В Симферополе: рота Таврического гарнизонного полубатальона, 2-я рота Таврической полубригады пограничной стражи.

В Перекопе: Углицкий егерский полк, легкая №2 батарея 16-й артиллерийской бригады (6 орудий).

Три сотни Донского №39 казачьего полка служили для связи постами, пикетами и разъездами для связи в войсками, остававшимися на Креченском полуострове.

У наказного атамана М.Г. Хомутова:

В Феодосии (генерал Жабокрицкий)[169]: Черноморские казачьи пешие №2 и №8 батальоны, резервный Черноморский линейный батальон, Таврический гарнизонный полубатальон, Феодосийская инвалидная команда, Донской казачий №67 полк, Донская батарейная №3 батарея.

По берегу была расставлена постами для наблюдения за неприятелем рота Феодосийской пограничной стражи.
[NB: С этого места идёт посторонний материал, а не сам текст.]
-- ==== Sys2Proof/Machine/Schedule.lean ====
section
/-! DEFINITION. Which transaction comes next, and how a control word is placed before the clock. -/

namespace Sys2Proof.Machine

open Sys2Proof

/-- The next transaction and the state it starts from (R10): the agenda's first entry; when the agenda is empty, the
timer event that is enabled, `CLK.TICK` while running or `CLK.CYCLE_FALL` while a falling half is pending (D19; they are
never enabled together, R125); otherwise none. Every order of host and timer transactions is some agenda. -/
def State.nextTransaction (s : State) : Option (Instr × State) :=
  match s.agenda with
  | i :: rest => some (i, { s with agenda := rest })
  | [] =>
    if s.clk.running then some (.clkTick, s)
    else if s.clk.cycleState = .pendingFall then some (.clkCycleFall, s)
    else none

/-- A micro-operation is no transaction of its own (R10, R73). -/
def isTransaction (i : Instr) : Bool := i.micro?.isNone

/-- `s` with the control word on the control bus, the clock LOW and idle, and the host about to step: the next transaction
is the rising edge that performs the word (R61, R70, R79). -/
def State.armWord (s : State) (w : Word) : State :=
  { s with
    cbus := w
    clk := { s.clk with phase := .low, cycleState := .idle }
    agenda := .clkStep :: s.agenda }

end Sys2Proof.Machine
end

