/-- 43_register.md section 1, 60_exceptions.md section 1 and decisions D9, D22, D27, D33, for all four constructors: a call is
accepted exactly when the three references are there, the width and the size are at least 1, no line is negative and an ALU's
subtract line is a bus line; then the component joins the circuit with its width clamped to 32 and its lines as given. A
reference that is missing, with nothing else wrong, is the one named; which of several defects is named first is the model's
choice (assumption 14) and is not said. A line of 32 or more, of any component, is never asserted. -/
def Obligations.ConstructorsRefuseAndClamp : Prop :=
  (∀ (s : State) (refs : Refs) (w n : Int) (a b c d : Option Int),
    (s.decides (.register refs w a b) (refs = Refs.all ∧ 1 ≤ w ∧ lineOk a ∧ lineOk b)
      (.register { width := min w.toNat 32, loadIndex := a.map Int.toNat, driveIndex := b.map Int.toNat })) ∧
    (s.decides (.counter refs w a b c) (refs = Refs.all ∧ 1 ≤ w ∧ lineOk a ∧ lineOk b ∧ lineOk c)
      (.counter { width := min w.toNat 32, loadIndex := a.map Int.toNat, incrementIndex := b.map Int.toNat,
                  driveIndex := c.map Int.toNat })) ∧
    (s.decides (.memory refs w n a b c) (refs = Refs.all ∧ 1 ≤ w ∧ 1 ≤ n ∧ lineOk a ∧ lineOk b ∧ lineOk c)
      (.memory { width := min w.toNat 32, size := n.toNat, addressLoadIndex := a.map Int.toNat,
                 readIndex := b.map Int.toNat, writeIndex := c.map Int.toNat })) ∧
    (∀ i : Int, s.decides (.alu refs w a b c (some i))
      (refs = Refs.all ∧ 1 ≤ w ∧ lineOk a ∧ lineOk b ∧ lineOk c ∧ 0 ≤ i ∧ i < 32)
      (.alu { width := min w.toNat 32, aLoadIndex := a.map Int.toNat, bLoadIndex := b.map Int.toNat,
              outDriveIndex := c.map Int.toNat, subIndex := i.toNat })) ∧
    (∃ e, s.build (.alu refs w a b c none) = .error e) ∧
    (1 ≤ w → 1 ≤ n → lineOk a → lineOk b → lineOk c → (∃ i, d = some i ∧ 0 ≤ i ∧ i < 32) →
      ∀ r e, (r, e) ∈ [ (Refs.mk false true true, ConfigError.missingClock), (Refs.mk true false true, .missingDataBus),
        (Refs.mk true true false, .missingControlBus) ] →
      s.build (.register r w a b) = .error e ∧ s.build (.counter r w a b c) = .error e ∧
      s.build (.memory r w n a b c) = .error e ∧ s.build (.alu r w a b c d) = .error e)) ∧
  ∀ (p : Nat) (v : Word), 32 ≤ p → lineAsserted v (some p) = false
end

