/-! ### One subscriber -/

/-- A core handler performs, in order, the micro-operations that the control word selects for it (R73, R131, R141, R152,
R164). -/
theorem State.invoke_eq_performAll {s : State} (hs : s.fault = none) {h : Subscriber} (ho : ∀ cb, h ≠ .observer cb) :
    s.invoke h = performAll (h.select s.wiring s.cbus) s := by
  cases h with
  | observer cb => exact absurd rfl (ho cb)
  | reg r =>
    simp only [State.invoke, State.registerHandler, Subscriber.select, State.wiring_getElem?, State.reg?]
    cases hc : s.comps[r.comp]? with
    | none => rfl
    | some c =>
      simp only [Option.map_some, Option.bind_some]
      cases hr : c.reg? r.part with
      | none => rw [Component.reg?_none hr]; rfl
      | some reg =>
        rw [Component.reg?_cfg hr]
        have h1 : (s.perform (.regDrive r)).fault = none :=
          (State.perform_fault (fun _ e => by cases e) (fun _ e => by cases e)).trans hs
        simp only
        rw [performAll_gated _ hs h1, ← List.append_nil (gated s.cbus reg.cfg.loadIndex (.regLoad r))]
        have hs1 : (if lineAsserted s.cbus reg.cfg.driveIndex then s.perform (.regDrive r) else s).fault = none := by
          split
          · exact h1
          · exact hs
        have h2 : ((if lineAsserted s.cbus reg.cfg.driveIndex then s.perform (.regDrive r) else s).perform
            (.regLoad r)).fault = none :=
          (State.perform_fault (fun _ e => by cases e) (fun _ e => by cases e)).trans hs1
        rw [performAll_gated _ hs1 h2]
        have hcb : (if lineAsserted s.cbus reg.cfg.driveIndex then s.driveReg r else s).cbus = s.cbus := by
          split
          · exact (Frame.driveReg s r).cbus
          · rfl
        simp only [performAll_nil, State.perform, State.asserted, hcb]
  | counter k =>
    simp only [State.invoke, State.counterHandler, Subscriber.select, State.wiring_getElem?, State.counter?]
    cases hc : s.comps[k]? with
    | none => rfl
    | some c =>
      cases c with
      | register _ => rfl
      | memory _ => rfl
      | alu _ => rfl
      | counter c =>
        simp only [Option.map_some, Component.cfg]
        have nf : ∀ (t : State) (m : Micro), t.fault = none → (∀ k, m ≠ .memWrite k) → (∀ k, m ≠ .memRead k) →
            (t.perform m).fault = none := fun t m ht h1 h2 => (State.perform_fault h1 h2).trans ht
        have ite : ∀ (b : Bool) (t : State) (m : Micro), t.fault = none → (t.perform m).fault = none →
            (if b then t.perform m else t).fault = none := fun b t m h1 h2 => by cases b <;> simp [h1, h2]
        have h1 := nf s (.cntLoad k) hs (fun _ e => by cases e) (fun _ e => by cases e)
        have g1 := ite (lineAsserted s.cbus c.cfg.loadIndex) s _ hs h1
        have h2 := nf _ (.cntInc k) g1 (fun _ e => by cases e) (fun _ e => by cases e)
        have g2 := ite (lineAsserted s.cbus c.cfg.incrementIndex) _ _ g1 h2
        have h3 := nf _ (.cntDrive k) g2 (fun _ e => by cases e) (fun _ e => by cases e)
        rw [List.append_assoc, performAll_gated _ hs h1, performAll_gated _ g1 h2,
          ← List.append_nil (gated s.cbus c.cfg.driveIndex (.cntDrive k)), performAll_gated _ g2 h3]
        have f1 : ∀ b : Bool, (if b then s.loadCounter k else s).cbus = s.cbus := fun b => by
          cases b <;> simp [(Frame.loadCounter s k).cbus]
        have f2 : ∀ (b : Bool) (t : State), t.cbus = s.cbus → (if b then t.incCounter k else t).cbus = s.cbus :=
          fun b t ht => by cases b <;> simp [(Frame.incCounter t k).cbus, ht]
        simp only [performAll_nil, State.asserted, State.perform, f1, f2]
  | cells k =>
    simp only [State.invoke, State.cellHandler, Subscriber.select, State.wiring_getElem?]
    cases hc : s.comps[k]? with
    | none => simp [State.memory?, hc]
    | some c =>
      cases c with
      | register _ => simp [State.memory?, hc, Component.cfg]
      | counter _ => simp [State.memory?, hc, Component.cfg]
      | alu _ => simp [State.memory?, hc, Component.cfg]
      | memory m =>
        have hm : s.memory? k = some m := State.memory?_eq_some.2 hc
        simp only [hm, Option.map_some, Component.cfg, State.asserted]
        by_cases ha : m.mar.toNat < m.cfg.size
        · have hw : s.perform (.memWrite k) = s.storeCell k :=
            State.withCell_addressed hm ha (fun t => t.storeCell k)
          have hr : s.perform (.memRead k) = s.fetchCell k :=
            State.withCell_addressed hm ha (fun t => t.fetchCell k)
          have hwf : (s.perform (.memWrite k)).fault = none := by rw [hw, State.storeCell_eq hm]; exact hs
          rw [performAll_gated _ hs hwf, hw, State.withCell_addressed hm ha]
          unfold gated
          rcases Bool.eq_false_or_eq_true (lineAsserted s.cbus m.cfg.writeIndex) with hW | hW <;>
            rcases Bool.eq_false_or_eq_true (lineAsserted s.cbus m.cfg.readIndex) with hR | hR <;>
            simp only [hW, hR, Bool.false_eq_true, if_false, if_true, Bool.or_true, Bool.or_false, Bool.or_self,
              performAll_single, performAll_nil, hr]
          have hm' : (s.storeCell k).memory? k = some (m.writeCell m.mar.toNat (fromBus m.cfg.width s.dbus)) := by
            rw [State.storeCell_eq hm]
            exact State.memory?_eq_some.2 (State.setComp_comps_self _ _ _ _ hc)
          exact (State.withCell_addressed hm' ha (fun t => t.fetchCell k)).symm
        · have hf : ∀ act, s.withCell k act = s.raise (.invalidMemoryAddress m.mar.toNat) :=
            State.withCell_fault hm (by omega)
          have hw : s.perform (.memWrite k) = s.raise (.invalidMemoryAddress m.mar.toNat) := hf (fun t => t.storeCell k)
          have hr : s.perform (.memRead k) = s.raise (.invalidMemoryAddress m.mar.toNat) := hf (fun t => t.fetchCell k)
          have hfault : (s.perform (.memWrite k)).fault = some (.invalidMemoryAddress m.mar.toNat) := by
            rw [hw, State.raise_fault_of_none s _ hs]
          unfold gated
          rcases Bool.eq_false_or_eq_true (lineAsserted s.cbus m.cfg.writeIndex) with hW | hW <;>
            rcases Bool.eq_false_or_eq_true (lineAsserted s.cbus m.cfg.readIndex) with hR | hR <;>
            simp only [hW, hR, Bool.false_eq_true, if_false, if_true, Bool.or_true, Bool.or_false, Bool.or_self,
              List.nil_append, List.append_nil, List.singleton_append, performAll_cons_fault hfault, performAll_single,
              performAll_nil, hw, hr, hf]
  | recompute k =>
    simp only [State.invoke, State.recomputeHandler, Subscriber.select, State.wiring_getElem?, State.alu?]
    cases hc : s.comps[k]? with
    | none => rfl
    | some c =>
      cases c with
      | register _ => rfl
      | counter _ => rfl
      | memory _ => rfl
      | alu u =>
        simp only [Option.map_some, Component.cfg, performAll_single]
        cases s.cbus.getLsbD u.cfg.subIndex <;> rfl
В Керчи: 3-й батальон Бутырского пехотного полка, рота Черноморского линейного №9 батальона, Керченский грнизонный полубатальон, полубатальон Азовского казачьего войска, батарейная №3 батарея 17-й артиллерийской бригады, 5 команд гребной флотилии азовских казаков.

На постах у Керчи стояли Донской казачий №53 полк и рота Керчь-Еникальской пограничной стражи. В Еникале — Черноморский казачий пеший №4 батальон.

Близ Аргина стояли лагерем: три батальона Московского пехотного полка с Донской легкой №2 батареей.

В Арабате (на работах): 4-й батальон Московского пехотного полка.

В Агиб-Эли: Донской казачий №60 полк.

В Кармыш-Келечи: эскадрон лейб-гвардии Черноморского казачьего войска.

Такое расположение войск сохранялось до высадки союзников в Крыму.{733} 1 сентября 1854 г. пик численности русских войск к началу кампании: местных войск — 19 14 батальона, армейской пехоты — 51 ЛА батальона, 17 эскадронов, 27 сотен и 108 орудий. Всего 51 тыс. человек.{734} Сила внушительная, но не сконцентрированная. Максимум, что князь Меншиков мог сосредоточить у Севастополя в случае высадки неприятеля — 30 000 человек.{735}

Кроме сухопутных войск, в рапоряжении главнокомандующего имелся личный состав Черноморского флота из флотских, ластовых и рабочих экипажей, чинов морского, артиллерийского и инженерного ведомств, раличных команд и арестантов. Во флотских экипажах было 18 501 чел. (в том числе 416 офицеров, 357 музыкантов и 2729 вольных матросов).{736}

Поток войск и имущества в Крым нарастал. Скоро дороги в Таврии стали оживленными, а ближе к началу боевых действий — тесными. 21 июля князь отправляет начальнику 16-й дивизии генералу Квицинскому просьбу ускорить прибытие. 28 июля еще раз уведомляет императора о мерах по ускорению марша, которые считает нужным предпринять.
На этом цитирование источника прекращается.